Identify and pull out each line of the entries in which "session" occurs.

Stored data
◇ ◇ ◇ ◇ ◇ ◇ ◇

-- ==== Sys2Proof/Machine/Power.lean ====
section
/-!
DEFINITION. The commands of power, resets, clocks and the keel (R22, R33, R36, R330, R412, R445 to R465, R483, R494 to R502).
-/
namespace Sys2Proof.Machine
open Sys2Proof

/-! ## Clocks and device time (R22, R33, R36) -/

/-- FREQUENCY_CHANGE (R19, R21, R22): the governor of a variable island that runs gives it a frequency in MHz within its range and a voltage in mV. While
the power stage limits the clusters they stay at 600 MHz (R448). A governor chooses no other frequency: the row then changes nothing (log entry 7). -/
def execFrequencyChange (isl freq volt : Nat) (s : State) : Result :=
  if !variableIsland isl ∨ s.rd .islState isl ≠ 1 ∨ (isl < 192 ∧ s.pow.limited) ∨ freqWithin isl freq ≠ freq then .next s
  else .next ((s.wr .islFreq isl freq).wr .islVolt isl volt)

/-- DEVTIME_REF_FAULT (R36): the status is raised on page 0x0000, the health monitor is told, and device time runs from the monitor oscillator until a
module reset. -/
def execDevtimeRefFault (s : State) : Result :=
  if s.flag .glbDevtimemon 0 then .next s
  else
    let s : State := { s.wr .glbDevtimemon 0 1 with health := { s.health with devtimeFault := true } }
    .next (s.raise0 0x0 .devtimeRefFault 0 0)

/-- DEVTIME_WRAP (R33): device time passes its last value and wraps to zero. -/
def execDevtimeWrap (s : State) : Result := if s.now = 2 ^ 64 - 1 then .next (s.wr .glbDevtime 0 0) else .next s

/-! ## Island resets (R330, R459) -/

/-- ISLAND_WATCHDOG (R330): an engine, unit or port made no progress for 100 ms: its island is reset, and the expiry counts. -/
def execIslandWatchdog (isl : Nat) (s : State) : Result :=
  if !resettable isl ∨ s.pow.resetting.isSome then .next s
  else
    let s : State := { s.bump .fhWatchdogs 0 1 with health := { s.health with watchdogAt := some s.now } }
    .next (s.resetIsland isl)

/-- ISLAND_RESET_COMPLETE (R459): the island returns to RUNNING. -/
def execIslandResetComplete (isl : Nat) (s : State) : Result :=
  if resettable isl ∧ s.rd .islState isl = 0 ∧ s.pow.resetting.isNone then .next (s.runIsland isl) else .next s

/-! ## Gating (R446) -/

/-- R446: an island that may gate has no queued work. -/
def State.islandIdle (s : State) (isl : Nat) : Bool :=
  if isl < 192 then
    (s.cluster isl).cur.isNone && (s.cluster isl).tiles = []
      && (s.cluster isl).slots.all (fun q => q.2.task.isNone && q.2.tally.isNone && q.2.queue = [])
  else if isl < 208 then true
  else if 298 ≤ isl ∧ isl < 302 then s.weave.plans.all (fun q => q.1 / 16 ≠ isl - 298 || q.2.isNone)
  else if isl = 302 then s.seq.ctxs.all (fun q => q.2.stage == .idle && q.2.cmds = [])
  else if 303 ≤ isl ∧ isl < 309 then s.rd .smpRun (isl - 303) = 0
  else false

/-- The harts of a quad in one state of GQ_HARTS take another. -/
def State.hartsFrom (s : State) (q old new : Nat) : State :=
  (List.range 4).foldl (fun s h =>
    if bitsAt (s.rd .gqHarts q) (2 * h) 2 = old then s.wr .gqHarts q (setBits (s.rd .gqHarts q) (2 * h) 2 new) else s) s

/-- ISLAND_GATE (R446): an idle island gates its clock. A quad gates when its harts that run are all in WFI, and GQ_HARTS shows them so. -/
def execIslandGate (isl : Nat) (s : State) : Result :=
  if s.flag .pwrGateen 0 ∧ s.rd .islState isl = 1 ∧ s.islandIdle isl then
    let s := if 192 ≤ isl ∧ isl < 208 then s.hartsFrom (isl - 192) 1 2 else s
    .next ((s.wr .islState isl 2).bump .pwrGatings 0 1)
  else .next s

/-- ISLAND_UNGATE (R446): work reaches a gated island, and it restarts. -/
def execIslandUngate (isl : Nat) (s : State) : Result :=
  if s.rd .islState isl = 2 ∧ isl < islandCount then
    let s := if 192 ≤ isl ∧ isl < 208 then s.hartsFrom (isl - 192) 2 1 else s
    .next (s.wr .islState isl 1)
  else .next s

/-! ## Input power (R448, R497, R498) -/

/-- POWER_EXCURSION (R448): input power of so many watts above the ceiling; above 5,500 W, or above the ceiling for more than 2 ms (long), the power stage
limits the clusters. -/
def execPowerExcursion (watts : Nat) (long : Bool) (s : State) : Result :=
  let s := s.wr .pwrPeak 0 (max (s.rd .pwrPeak 0) (min watts 65535))
  if watts ≤ s.rd .fuseCeiling 0 then .next s
  else
    let s := s.bump .pwrExcursions 0 1
    if watts ≤ 5500 ∧ !long then .next s
    else
      let s := (List.range 192).foldl (fun s n => if s.rd .islState n = 1 then s.wr .islFreq n 600 else s) s
      let s : State := { s with pow := { s.pow with limited := true } }
      .next ((s.bump .pwrLimited 0 1).raise0 0x8 .pwrExcursion 0 0)

/-- POWER_ON (R497, R498, R502): the input rises through 40 V with the feed-tag straps as they are, and the cartridge logs POWER_UP (R434). A module that
is held off stays so, and one that has tripped while an island still reads 80 °C or more (hot). -/
def execPowerOn (straps : Nat) (hot : Bool) (s : State) : Result :=
  if s.pow.on then .next s
  else
    let s := s.cartPower 1
    if s.pow.heldOff ∨ (s.pow.tripped ∧ hot) then .next { s with pow := { s.pow with on := true, lockout := false, heldOff := true } }
    else .next (s.beginPowerOn straps)

/-- POWER_OFF (R497): the input is below 40 V for longer than 10 ms, or below 36 V: power is gone, and the cartridge has logged POWER_DOWN (R434). Below
5 V (low) a module that was held off may start again. -/
def execPowerOff (low : Bool) (s : State) : Result :=
  let s := if s.pow.on ∨ s.pow.lockout then s.cartPower 2 else s
  let s := s.losePower
  .next { s with pow := { s.pow with on := false, lockout := false, heldOff := s.pow.heldOff && !low } }

/-- OVERVOLTAGE_LOCKOUT (R497): the input is above 62 V: power is gone until it has fallen below 60 V and risen again through 40 V. -/
def execOvervoltageLockout (s : State) : Result :=
  let s := s.losePower
  .next { s with pow := { s.pow with on := false, lockout := true } }

/-- SUPPLY_DROOP (R328, R497): the input dips below 44 V for at least 1 µs, or a rail droops. -/
def execSupplyDroop (s : State) : Result :=
  .next { s.bump .fhDroops 0 1 with health := { s.health with droops := s.health.droops ++ [s.now] } }

/-! ## Temperature (R502) -/

/-- The clusters that give up clock when an island is at its throttle temperature: the island itself, where it is variable, or the clusters of its die. -/
def throttled (isl : Nat) : List Nat :=
  if variableIsland isl then [isl]
  else if isl = 310 then List.range 96 else if isl = 311 then (List.range 96).map (· + 96) else []

/-- THERMAL_THROTTLE (R502, R19): an island is at 95 °C: clocks are lowered to a frequency in MHz, at the lowest to the bottom of their range. -/
def execThermalThrottle (isl freq : Nat) (s : State) : Result :=
  .next ((throttled isl).foldl (fun s i => if s.rd .islState i = 1 then s.wr .islFreq i (min (s.rd .islFreq i) (freqWithin i freq)) else s) s)

/-- THERMAL_TRIP (R502): an island is at 105 °C: power is removed from every island, THERMAL_TRIP_N is driven low, and the module is held off. -/
def execThermalTrip (s : State) : Result :=
  let s := s.holdOff
  .next { s with pow := { s.pow with tripped := true } }

/-! ## Module-wide resets (R454 to R460, R494) -/

/-- MODULE_RESET (R454): session 0 writes MODULE to RST_CMD. -/
def execModuleReset (rdr : Reader) (s : State) : Result :=
  if rdr ≠ .session 0 then .next (s.reply rdr .sesRights 0) else .next ((s.startModule 2).reply rdr .ok 0)

/-- RST_WARM (R454, R456): the keel writes WARM to RST_CMD; from a session it is refused. -/
def execRstWarm (rdr : Reader) (s : State) : Result :=
  if rdr ≠ .keel then .next (s.reply rdr .sesRights 0) else .next ((s.startWarm 5).reply rdr .ok 0)

/-- RESET_COMPLETE (R454): the module-wide reset in progress is complete. After a module reset the keel's image has been hashed (R455). -/
def execResetComplete (imageOk : Bool) (s : State) : Result := .next (s.endReset imageOk)

/-- R494, R460: the pin starts a module reset; while the module enters, is in or leaves P2 it is wake activity, and the reset runs from P0. -/
def State.pinReset (s : State) : State :=
  if s.rd .pwrState 0 = 0 then s.startModule 4
  else
    let s := s.wakeActivity 5 0
    if s.rd .pwrState 0 = 0 then s.startModule 4 else { s with pow := { s.pow with deferred := s.pow.deferred ++ [.pin] } }

/-- RESET_REQUEST_PIN (R494): RESET_REQUEST_N has been low for so many nanoseconds: from 10 µs on a module reset; below 1 µs nothing; between them it is
open which (a free value). -/
def execResetRequestPin (low : Nat) (s : State) : Result :=
  if low < 1000 ∨ !s.pow.on ∨ s.pow.heldOff then .next s
  else if 10000 ≤ low then .next s.pinReset
  else if s.freeNext 1 = 1#1 then .next s.drawn.pinReset
  else .next s.drawn

/-! ## P2 (R449 to R453) -/

/-- ENTER_P2 (R449): written to PWR_CMD. -/
def execEnterP2 (rdr : Reader) (s : State) : Result :=
  if rdr ≠ .session 0 then .next (s.reply rdr .sesRights 0) else .next (s.enterP2.reply rdr .ok 0)

/-- P2_ENTRY_COMPLETE (R450). -/
def execP2EntryComplete (s : State) : Result := if s.rd .pwrState 0 = 1 then .next s.reachP2 else .next s

/-- WAKE (R450, R451): wake activity of a source, at a span or a tether port. -/
def execWake (src idx : Nat) (s : State) : Result := .next (s.wakeActivity src idx)

/-- PWR_LIFT (R452, R463): session 0 has the named spans that are DARK or REFUSED send the lift pattern. -/
def execPwrLift (rdr : Reader) (mask : Nat) (s : State) : Result :=
  if rdr ≠ .session 0 then .next (s.reply rdr .sesRights 0)
  else
    let s := (setBitsOf mask 32).foldl (fun s n =>
      if s.rd .spnState n = spDark ∨ s.rd .spnState n = spRefused then s.emit (.lift n) else s) s
    .next (s.reply rdr .ok 0)

/-! ## The keel (R412, R413, R483) -/

/-- R413: a blocked access of the keel: it counts, it is noted, and session 0 is told its address. -/
def State.bridleBlock (s : State) (addr kind : Nat) : State :=
  (((s.bump .secBrdviol 0 1).wr .brdLastaddr 0 addr).wr .brdLastkind 0 kind).raise0 0x2 .bridleViolation addr 0

/-- BRIDLE_VIOLATION (R413): a keel access that a row of the bridle blocks. It completes as a read of zero or a discarded write. -/
def execBridleViolation (addr kind : Nat) (s : State) : Result := .next ((s.bridleBlock addr kind).reply .keel .ok 0)

/-- R328, R340: the keel watchdog expires: the health monitor is told, and a member declares its own fault. -/
def State.keelExpires (s : State) : State :=
  { s.bump .fhWatchdogs 0 1 with health := { s.health with keelWatchdog := true } }.declareFault .fhSelfFault

/-- KEEL_LOCKSTEP_MISMATCH (R412): the keel halts, and its watchdog expires. -/
def execKeelLockstepMismatch (s : State) : Result :=
  .next ((s.bump .keelMismatch 0 1).wr .keelState 0 3).keelExpires

/-- KEEL_WDKICK (R483): the keel restarts its watchdog. -/
def execKeelWdkick (rdr : Reader) (v : Nat) (s : State) : Result :=
  if rdr ≠ .keel then .next (s.reply rdr .sesRights 0)
  else
    let s : State := if v % 2 = 1 then { s with sec := { s.sec with kick := s.now } } else s
    .next (s.reply rdr .ok 0)

/-- KEEL_WATCHDOG_EXPIRE (R483): the running keel has not kicked for KEEL_WDPERIOD. -/
def execKeelWatchdogExpire (s : State) : Result :=
  if s.rd .keelState 0 = 2 ∧ s.sec.kick + s.rd .keelWdperiod 0 * 1000000 ≤ s.now then .next s.keelExpires else .next s

end Sys2Proof.Machine
end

◇ ◇ ◇ ◇ ◇ ◇ ◇

_Result_.
/-- MODULE_RESET (R454): session 0 writes MODULE to RST_CMD. -/
  if rdr ≠ .session 0 then .next (s.reply rdr .sesRights 0) else .next ((s.startModule 2).reply rdr .ok 0)
/-- RST_WARM (R454, R456): the keel writes WARM to RST_CMD; from a session it is refused. -/
  if rdr ≠ .session 0 then .next (s.reply rdr .sesRights 0) else .next (s.enterP2.reply rdr .ok 0)
/-- PWR_LIFT (R452, R463): session 0 has the named spans that are DARK or REFUSED send the lift pattern. -/
  if rdr ≠ .session 0 then .next (s.reply rdr .sesRights 0)
/-- R413: a blocked access of the keel: it counts, it is noted, and session 0 is told its address. -/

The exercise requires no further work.